Data from the third report of the ‘Mare Caldo’ project, conducted by researchers from the Department of Earth, Environmental and Life Sciences (Distav) of the University of Genoa, to monitor the impacts of the climate crisis on Italian seas
The third report of the ‘Mare Caldo’ project, published by Greenpeace Italia and conducted by researchers from the Department of Earth, Environmental and Life Sciences (Distav) of the University of Genoa to monitor the impacts of the climate crisis on Italian seas, confirms a generalized increase in temperatures with evident consequences on the flora and fauna of the Mediterranean and an intensification of extreme climatic events.
In the first three years of the Mare Caldo project, more than one million temperature data points were analyzed in nine study areas, where several particularly warm periods were observed. The analyzes of data relating to biological monitoring, conducted in seven study areas, highlighted various signs attributable to the effects of global warming and changes, probably irreversible, in all the reef communities investigated.

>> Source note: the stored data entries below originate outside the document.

/-- The registers of chapter 09. -/
def regsHlx : List RegRow := [
  { off := Reg.HLX_CH_STAT 0 0, dims := [(128, 0x10000), (8, 0x20)], width := 64, reset := 0x0 },
  { off := Reg.HLX_CH_RING 0 0, dims := [(128, 0x10000), (8, 0x20)], width := 64, reset := 0x0 },
  { off := Reg.HLX_CH_CREDIT 0 0, dims := [(128, 0x10000), (8, 0x20)], width := 32, reset := 0x0 },
  { off := Reg.HLX_FAULT 0, dims := [(128, 0x10000)], width := 64, reset := 0x0, rw1c := 0x8 },
  { off := Reg.HLX_FAULT_POS 0, dims := [(128, 0x10000)], width := 64, reset := 0x0 },
  { off := Reg.HLX_CNT_LATE_CANOPY 0, dims := [(128, 0x10000)], width := 64, reset := 0x0, counter := true },
  { off := Reg.HLX_CNT_LATE_HBM 0, dims := [(128, 0x10000)], width := 64, reset := 0x0, counter := true },
  { off := Reg.HLX_CNT_LATE_FABRIC 0, dims := [(128, 0x10000)], width := 64, reset := 0x0, counter := true },
  { off := Reg.HLX_CNT_LATE_SCALE 0, dims := [(128, 0x10000)], width := 64, reset := 0x0, counter := true },
  { off := Reg.HLX_CNT_FAULT_WAIT 0, dims := [(128, 0x10000)], width := 64, reset := 0x0, counter := true },
  { off := Reg.HLX_CNT_BARRIER_WAIT 0, dims := [(128, 0x10000)], width := 64, reset := 0x0, counter := true },
  { off := Reg.HLX_CNT_CREDIT_WAIT 0, dims := [(128, 0x10000)], width := 64, reset := 0x0, counter := true },
  { off := Reg.HLX_CNT_BYTES 0, dims := [(128, 0x10000)], width := 64, reset := 0x0, counter := true },
  { off := Reg.HLX_CNT_REQ 0, dims := [(128, 0x10000)], width := 64, reset := 0x0, counter := true },
  { off := Reg.HLX_CNT_REISSUE 0, dims := [(128, 0x10000)], width := 64, reset := 0x0, counter := true }]

/-- The registers of chapter 10. -/
def regsXlt : List RegRow := [
  { off := Reg.XLT_CAPS, dims := [], width := 64, reset := 0xf84002000400040 },
  { off := Reg.XLT_STAT, dims := [], width := 32, reset := 0x0, rw1c := 0x8 },
  { off := Reg.XLT_PRI_CFG, dims := [], width := 32, reset := 0x30a2820, rw := 0x3ffff3f },
  { off := Reg.XLT_PRI_OUT, dims := [], width := 32, reset := 0x0 },
  { off := Reg.XLT_SPAN_CTX, dims := [], width := 32, reset := 0x0, rw := 0x3fff },
  { off := Reg.XLT_SPAN_VA, dims := [], width := 64, reset := 0x0, rw := 0x1ffffffffffffff },
  { off := Reg.XLT_SPAN_DATA, dims := [], width := 64, reset := 0x0, rw := 0xffffffffffffffff },
  { off := Reg.XLT_SPAN_SRC, dims := [], width := 64, reset := 0x0, rw := 0xffffffffffffffff },
  { off := Reg.XLT_SPAN_GO, dims := [], width := 32, reset := 0x0, wo := 0x7 },
  { off := Reg.XLT_SPAN_STAT, dims := [], width := 32, reset := 0x0, rw1c := 0x2 },
  { off := Reg.XLT_CNT_UTLB_MISS, dims := [], width := 64, reset := 0x0, counter := true },
  { off := Reg.XLT_CNT_DTLB_MISS, dims := [], width := 64, reset := 0x0, counter := true },
  { off := Reg.XLT_CNT_WALK, dims := [], width := 64, reset := 0x0, counter := true },
  { off := Reg.XLT_CNT_ATC_MISS, dims := [], width := 64, reset := 0x0, counter := true },
  { off := Reg.XLT_CNT_ATS_INV, dims := [], width := 64, reset := 0x0, counter := true },
  { off := Reg.XLT_CNT_PRI_PAGES, dims := [], width := 64, reset := 0x0, counter := true },
  { off := Reg.XLT_CNT_PRI_GROUPS, dims := [], width := 64, reset := 0x0, counter := true },
  { off := Reg.XLT_CNT_COALESCED, dims := [], width := 64, reset := 0x0, counter := true },
  { off := Reg.XLT_CNT_PRI_FAIL, dims := [], width := 64, reset := 0x0, counter := true },
  { off := Reg.XLT_CNT_PRI_TIMEOUT, dims := [], width := 64, reset := 0x0, counter := true },
  { off := Reg.XLT_CNT_ABSENT_LOAD, dims := [], width := 64, reset := 0x0, counter := true },
  { off := Reg.XLT_CNT_GATHER_HOLD, dims := [], width := 64, reset := 0x0, counter := true },
  { off := Reg.XLT_CNT_BIAS_HOLD, dims := [], width := 64, reset := 0x0, counter := true },
  { off := Reg.XLT_CNT_CLFLUSH, dims := [], width := 64, reset := 0x0, counter := true },
  { off := Reg.XLT_CNT_UNTRANSLATED, dims := [], width := 64, reset := 0x0, counter := true },
  { off := Reg.XLT_CNT_REMOTE_REFUSED, dims := [], width := 64, reset := 0x0, counter := true }]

“The increase in temperatures is causing dramatic changes in marine biodiversity, from the disappearance of the most sensitive species characteristic of our sea to the invasion of others, often alien, which are better adapted to an increasingly warmer sea”, declares Monica Montefalcone, researcher of the Seascape Ecology Lab of the Distav.
In the months between June and September 2022 on the Island of Elba and in the protected marine area of Portofino, the two areas for which three years of data are available, thermal anomalies of up to 2°C more were recorded at 10 -15 m depth compared to the monthly averages of previous years. In all the monitored areas, signs of bleaching and necrosis were observed in various species such as gorgonians, the madrepora Cladocora caespitosa and encrusting coralline algae, attributable to the warming of the waters. The protected marine area of Capo Carbonara and the Island of Elba are the areas where the greatest impacts on gorgonians have been observed. At Capo Carbonara, in particular, 50% of the red gorgonian colonies showed signs of necrosis. On the Island of Elba, the frequency of mortality of the madrepore Cladocora caespitosa has also increased. Finally, in the protected marine areas of Capo Carbonara and Torre Guaceto, the signs of excavation of encrusting coralline algae have reached worrying percentages of 65% and 45% respectively.
On the Adriatic side, in the protected marine area of Miramare, in Trieste, the northernmost one of the Mare Caldo project network, mass die-off events of the bivalve mollusc Pinna nobilis were recorded, involving all Mediterranean populations of this species as of 2018. In the southernmost marine protected areas, the greatest number of thermophilic species (adapted to warm waters) has been recorded, the potential increase of which, combined with the spread of alien species, could lead to an impoverishment of native communities.
“Our sea is paying a high price: it becomes increasingly poor but also increasingly dangerousbecause the heat that accumulates in the sea contributes to fueling increasingly extreme climatic phenomena – said Alessandro Giannì, head of Greenpeace Italy Campaigns – The effects of the climate crisis and thermal anomalies are evident in all monitoring areas, regardless of the geographical location or the level of conservation of the sites”.